For instance, a 2019 study by the US National Institutes of Health found that even when UPF and unprocessed foods have identical nutritional profiles (in terms of calories, and macro and micronutrients), people will overeat the processed food. 

According to Van Tulleken, there has been “an evolutionary selection process over many decades, whereby the products that are purchased and eaten in the greatest quantities are the ones that survive best in the market. To achieve this, they have evolved to subvert the systems in the body that regulate weight and many other functions”. That is, getting people addicted to calorie-dense, nutritionally lacking, additive-loaded products—to the immense detriment of their health—is the food industry’s main game. 

Coca-Cola, for example, is packed full of sugar: ten teaspoons per can. To make it palatable (because spoonfuls of raw sugar don’t taste good) Coca-Cola adds bitter flavouring that cancels out some of the sweetness, so that consumers get the unnatural sugar and caffeine hit without their body rejecting it. 

Like the quantity of additives in their products, the profits of these companies are immense. Nestlé, the biggest of them all, grossed US$45 billion last year, PepsiCo $46 billion, Mondalez $11 billion, Archer-Daniels-Midland $7.5 billion.

Van Tulleken makes a series of compelling arguments throughout the book regarding the social and economic factors behind the health crisis.
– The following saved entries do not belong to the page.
-- ==== Sys2Proof/Machine/Trip.lean ====
section
/-!
DEFINITION. Frames of the strings, the pair link and the triad links (R186 to R191, R243, R296), what the Tumbler does
(R343 to R348), and the check of the colour gate (R371 to R376).
-/
namespace Sys2Proof.Machine

/-! ### Frames -/

/-- The 40-byte device header of R187, with HOPS as given. -/
def frameHeader (f : Frame) (hops : Byte) : List Byte :=
  [f.proto, f.ver, f.kind, f.flags] ++ beBytes 8 f.pairId.toNat ++ beBytes 4 f.epoch.toNat ++ beBytes 8 f.tick.toNat
    ++ beBytes 8 f.tstart.toNat ++ [f.memberNo, f.src, f.strNo, hops] ++ beBytes 2 f.plen.toNat ++ beBytes 2 f.rsv.toNat

/-- The CRC-64 of a frame (R189), from its seed. -/
def frameCrc (f : Frame) (seed : Dword) : Dword := crc64 seed (frameHeader f 0 ++ f.payload)

/-- A frame's flag bit (R187). -/
def frameFlag (f : Frame) (i : Nat) : Bool := f.flags.getLsbD i

/-- A frame made by a sender (R186 to R189): its CRC-64 seeded with the pair ID. -/
def mkFrame (pairId : Dword) (kind flags : Nat) (epoch tick tstart : Nat) (member src str hops : Nat)
    (payload : List Byte) : Frame :=
  let f : Frame := {
    fcsOk := true
    etherType := 0x88B5#16
    dstOk := true
    dstKind := BitVec.ofNat 8 kind
    len := 66 + payload.length
    proto := 0xA7#8
    ver := 1
    kind := BitVec.ofNat 8 kind
    flags := BitVec.ofNat 8 flags
    pairId := pairId
    epoch := BitVec.ofNat 32 epoch
    tick := BitVec.ofNat 64 tick
    tstart := BitVec.ofNat 64 tstart
    memberNo := BitVec.ofNat 8 member
    src := BitVec.ofNat 8 src
    strNo := BitVec.ofNat 8 str
    hops := BitVec.ofNat 8 hops
    plen := BitVec.ofNat 16 payload.length
    rsv := 0
    payload := payload
    crc := 0 }
  { f with crc := frameCrc f pairId }

/-- The source address of a frame (R186): 02-54-53, then three bytes. -/
def srcAddr (b3 b4 b5 : Nat) : BitVec 48 := BitVec.ofNat 48 (0x025453 * 2 ^ 24 + b3 * 2 ^ 16 + b4 * 2 ^ 8 + b5)

/-- The checks of R190, in their order; `ether` is the uncounted discard of R180. -/
inductive FrErr where | ether | fcs | hdr | kind | len | crc | pair | string
deriving DecidableEq, Repr

/-- The first check of R190 that a frame fails. `str`: the receiver's string, none where that check is not made;
`pair`: the configured pair ID, none where that check is not made (the CRC-64 is then seeded with the frame's own). -/
def frameErr (f : Frame) (kinds : List Nat) (pair : Option Dword) (str : Option Nat) : Option FrErr :=
  if f.etherType ≠ 0x88B5#16 then some .ether
  else if !f.fcsOk then some .fcs
  else if f.proto ≠ 0xA7#8 ∨ f.ver ≠ 1 then some .hdr
  else if !f.dstOk ∨ f.dstKind ≠ f.kind ∨ f.kind.toNat ∉ kinds then some .kind
  else if f.len ≠ 66 + f.plen.toNat ∨ 9216 < f.len ∨ f.payload.length ≠ f.plen.toNat then some .len
  else if frameCrc f (pair.getD f.pairId) ≠ f.crc then some .crc
  else if pair.elim false (fun p => f.pairId != p) then some .pair
  else if str.elim false (fun k => f.strNo.toNat != k) then some .string
  else none

/-- Frame kinds of R191. -/
def stringKinds : List Nat := [1, 2, 3, 4, 5, 6, 7]

/-- Kinds of the pair link (R243, R273, R334, R538, R539; the frames of R236 and R237 and the roll-call answers of R210 that it
carries). -/
def pairKinds : List Nat := [1, 2, 3, 0x10, 0x11, 0x12, 0x13, 0x14, 0x15, 0x16, 0x17, 0x20, 0x21, 0x22, 0x23, 0x24, 0x25]

/-- Kinds of the triad links (R296, R333). -/
def triadKinds : List Nat := [0x30, 0x31, 0x32, 0x33, 0x34, 0x35, 0x36, 0x37, 0x38, 0x39]

/-- The service mode is PAIR, TRIAD, SOLO. -/
def State.isPair (s : State) : Bool := decide (s.svcMode = .pair)
def State.isTriad (s : State) : Bool := decide (s.svcMode = .triad)
def State.isSolo (s : State) : Bool := decide (s.svcMode = .solo)

/-- The epoch a device sends (R187): its lease epoch, 0 in SOLO and TRIAD. -/
def State.epoch (s : State) : Nat := if s.isPair then s.rf F.SAW_EPOCH_EPOCH else 0

/-- The SRC code of this device end (R187). -/
def State.srcCode (s : State) : Nat := if s.isPair ∧ s.rfb F.SAW_STAT_END_B then 0xFF else 0xFE

/-- The partner's SRC code. -/
def State.peerSrc (s : State) : Nat := if s.srcCode = 0xFE then 0xFF else 0xFE

/-- The address of this device on the chain, as long as it keeps it (R464, R466), 64 for none: a device in READY without a place
under R465 is unaddressed (R463). -/
def State.ownAddr (s : State) : Nat :=
  if s.dev = .ready ∧ !s.addrOk then 64 else (s.rack.latched.orElse fun _ => s.rack.addr).getD 64

/-- A frame of this device in the present tick, on the pair link or a triad link. -/
def State.frame (s : State) (kind flags member str hops : Nat) (payload : List Byte) : Frame :=
  { mkFrame s.img.pairId kind flags s.epoch s.n s.tstart.toNat member s.srcCode str hops payload with
    srcMac := srcAddr s.ownAddr str 0xFE }

/-- Whether ports 2k and 2k + 1 are loop-paired, for port 2k (R238). -/
def State.loop (s : State) (port : Nat) : Bool := s.isSolo && port % 2 == 0 && s.rfb (F.STR_CTRL_LOOP port)

/-- The string a port serves (R181, R238). -/
def State.strOf (s : State) (port : Nat) : Nat :=
  if port % 2 = 1 ∧ s.loop (port - 1) then port - 1 else port

/-- Whether a port holds end B of its string (R181). -/
def State.endB (s : State) (port : Nat) : Bool := (s.isPair && s.rfb F.SAW_STAT_END_B) || s.strOf port != port

/-- A frame that leaves a string port in the present tick (R186, R187). -/
def State.strFrame (s : State) (port kind flags member : Nat) (payload : List Byte) : Frame :=
  { mkFrame s.img.pairId kind (flags + b2n (s.endB port)) s.epoch s.n s.tstart.toNat member
      (if s.endB port then 0xFF else 0xFE) (s.strOf port) 0 payload with
    srcMac := srcAddr s.ownAddr (s.strOf port) 0xFE }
He rejects the individualist, personal responsibility framework that dominates mainstream discussions of nutrition and health. The book is explicitly not a self-help guide. 

He writes that, across the West, “there was a dramatic increase in obesity, beginning in the 1970s. The idea that there has been a simultaneous collapse in personal responsibility in both men and women across age and ethnic groups is not plausible”. 
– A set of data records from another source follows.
/-- `LEASE_POINT` (R246 to R248). -/
def execLeasePoint (s : State) : Out :=
  .next (
    if s.saw.role = .unleased ∧ s.dev = .active ∧ s.saw.takeTick.any (fun t => decide (t + s.leaseLen ≤ s.n)) then
      s.partnerLost
    else if !s.isPair || s.dev != .active || !(s.saw.role == .leased || s.saw.role == .lapsed) then s
    else if s.saw.grantTick = some s.n then s.wf F.SAW_STAT_MISS_GRANT 0
    else
      let s := (s.inc F.SAW_STAT_MISS_GRANT).inc F.PAIR_MISS_GRANT
      if s.saw.role = .lapsed ∨ s.rf F.SAW_STAT_MISS_GRANT < s.leaseLen then s
      else if s.saw.sawFrame then (s.setRole .lapsed).inc F.SAW_LAPSE_LAPSES
      else ((s.setRole .unleased).inc F.SAW_LAPSE_PARTNER_LOST).partnerLost)

/-! ### HELLO and TRIP -/

/-- `HELLO_SEND` (R243, R262). -/
def execHelloSend (s : State) : Out :=
  .next (
    if !s.isPair || !(s.dev == .ready || s.dev == .syncing) then s
    else s.sendPair (s.frame 0x12 0 0 0xFF 0 (beBytes 1 (devCode s.dev) ++ beBytes 1 (s.rack.addr.getD 0) ++
      beBytes 1 (b2n (s.rfb F.SAW_STAT_END_B)) ++ beBytes 1 (s.rf F.HLTH_GRADE_GRADE) ++ beBytes 2 s.img.azwin ++
      beBytes 2 s.img.mlayout ++ beBytes 4 (s.rf F.SAW_KNOWN_KNOWN) ++ slice s.img.hash 0 8 ++ beBytes 4 0 ++ s.echoes)))

/-- `HELLO_RECEIVE` (R245, R248, R250, R252, R263, R465): it has no deadline (NOTES 23). -/
def execHelloReceive (f : Frame) (s : State) : Out :=
  .next (match s.pairErr f with
    | some e => s.countPairErr e
    | none =>
      if f.kind ≠ 0x12#8 ∨ !s.isPair ∨ f.payload.length ≠ 48 then s
      else
        let p := f.payload
        let s := (s.measurePair f s.mono).partnerIs (beAt p 0 1) (beAt p 3 1)
        let s := s.wf F.PAIR_STAT_PEER_ADDR (beAt p 1 1)
        let s := s.updSaw fun w => { w with pLevels := some (beAt p 4 2, beAt p 6 2), helloPeer := beAt p 0 1 == 4 }
        let s := if s.rack.addr = some (beAt p 1 1) then { s with rack := { s.rack with dup := true } } else s
        s.learnEpoch (beAt p 8 4))

/-- `PAIR_TRIP_RECEIVE` (R248, R250, R253, R258, R261): a standby proceeds under R253, whatever handover was under way. -/
def execPairTripReceive (f : Frame) (s : State) : Out :=
  .next (match s.pairErr f with
    | some e => s.countPairErr e
    | none =>
      if f.kind ≠ 0x13#8 ∨ !s.isPair ∨ f.payload.length ≠ 12 then s
      else
        let s := s.abortHandover.partnerIs 0xA s.saw.pGrade
        let s := s.updSaw fun w => { w with
          msgNow := true, anySeen := true, tripSeen := some (beAt f.payload 0 1), hbHandover := 0 }
        s.knowEpoch f.epoch.toNat)

/-- `PARTNER_FRAME_RECEIVE` (R190, R248, R255, R263): a frame on a string with the partner's SRC. -/
def execPartnerFrameReceive (port : Fin 16) (f : Frame) (s : State) : Out :=
  .next (
    if !s.hears port then s
    else match s.checkStr port f with
    | some e => s.countErr port e
    | none =>
      if f.src.toNat ≠ s.peerSrc then s
      else
        let cue := f.kind = 1#8 ∧ !frameFlag f 1
        s.updSaw fun w => { w with
          sawFrame := true
          cueSrc := w.cueSrc || f.kind == 1#8
          cueSeen := if cue ∧ f.epoch.toNat = s.rf F.SAW_EPOCH_EPOCH then some f.tick.toNat else w.cueSeen })

/-! ### The claim (R253 to R256) -/

/-- The end of tick `n` for the Seesaw: b (R253), `PAIR_STAT.PEER`, and where a miss is first counted from (R248). -/
def State.sawEnd (s : State) (n : Nat) : State :=
  if !s.isPair then s
  else
    let s := (s.wfb F.PAIR_STAT_PEER s.saw.msgNow).updSaw fun w => { w with winTicks := if w.winEnd then w.winTicks else w.winTicks + 1 }
    let s := if s.dev ≠ .standby then s
      else if s.saw.tripSeen.isSome then s.wf F.SAW_STAT_MISS_HB (min 15 s.claimLen)
      else if s.saw.hbTick = some n ∧ !s.saw.hbLapsed then s.wf F.SAW_STAT_MISS_HB 0
      else (s.inc F.SAW_STAT_MISS_HB).inc F.PAIR_MISS_HB
    let s := if s.rfb F.SAW_STAT_PINGPONG ∧ s.saw.takeTick.elim true (fun t => decide (t + 16 ≤ n + 1)) then
        s.wfb F.SAW_STAT_PINGPONG false else s
    let miss := s.rf F.SAW_STAT_MISS_GRANT
    s.updSaw fun w => { w with
      msgNow := false
      tripSeen := none
      claimTrip := w.tripSeen.orElse fun _ => w.claimTrip
      sawFrame := if miss = 0 then false else w.sawFrame }

/-- An entry into ACTIVE made due, its epoch written in the tick before (R251, R256). -/
def State.scheduleActive (s : State) (cause : Nat) : State :=
  if !s.epochFits ∨ s.rfb F.SEC_DBG_UNLOCKED then (if s.epochFits then s else s.wfb F.SAW_STAT_EPOCH_END true)
  else ((s.writeEpoch (s.n + 1)).schedule .active).updSaw fun w => { w with takeCause := cause }

/-- `CLAIM_TICK_START` (R253 to R255): after an abandoned claim only once a tick passed without the active's cue. -/
def execClaimTickStart (s : State) : Out :=
  .next (
    if !s.isPair || s.dev != .standby || decide (s.rf F.SAW_STAT_MISS_HB < s.claimLen) then s
    else
      let s := s.barred
      let seen := s.rfb F.SAW_STAT_PATH_FAULT && s.saw.claimTrip.isNone && s.saw.cueSeen == some (s.n - 1)
      if !s.eligible || seen then s
      else (s.setRole .claim).writeEpoch (s.n + 1))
Over the past 30 years, childhood obesity in England has increased by 700 percent, and severe obesity by 1,600 percent. This can be explained only by tectonic shifts in the diets made available. 

In Australia, the number of people living with Type 2 diabetes has tripled (or doubled when adjusted for population growth and age structure) over the last twenty years, according to the Australian Institute of Health and Welfare. Comprehensive meta-analysis has demonstrated a conclusive link between UPF consumption and Type 2 diabetes. Multiple studies have indicated that higher consumption of UPF also leads to massively increased risks of heart attack and stroke.

Consistent with this structural approach, the book centres inequality as a major factor in health outcomes. The consumption of UPF is directly correlated with income, the poorest eating the most. This can largely be explained by pretty simple personal economics. In the UK, a study by the Food Foundation charity shows that the poorest half of the population would need to spend a third of their disposable income on food to meet the minimum nutritional guidelines. The bottom 10 percent would need to spend 75 percent. There are twice as many fast-food outlets in the poorer suburbs of England as in the richer, and advertising is most concentrated in those areas. 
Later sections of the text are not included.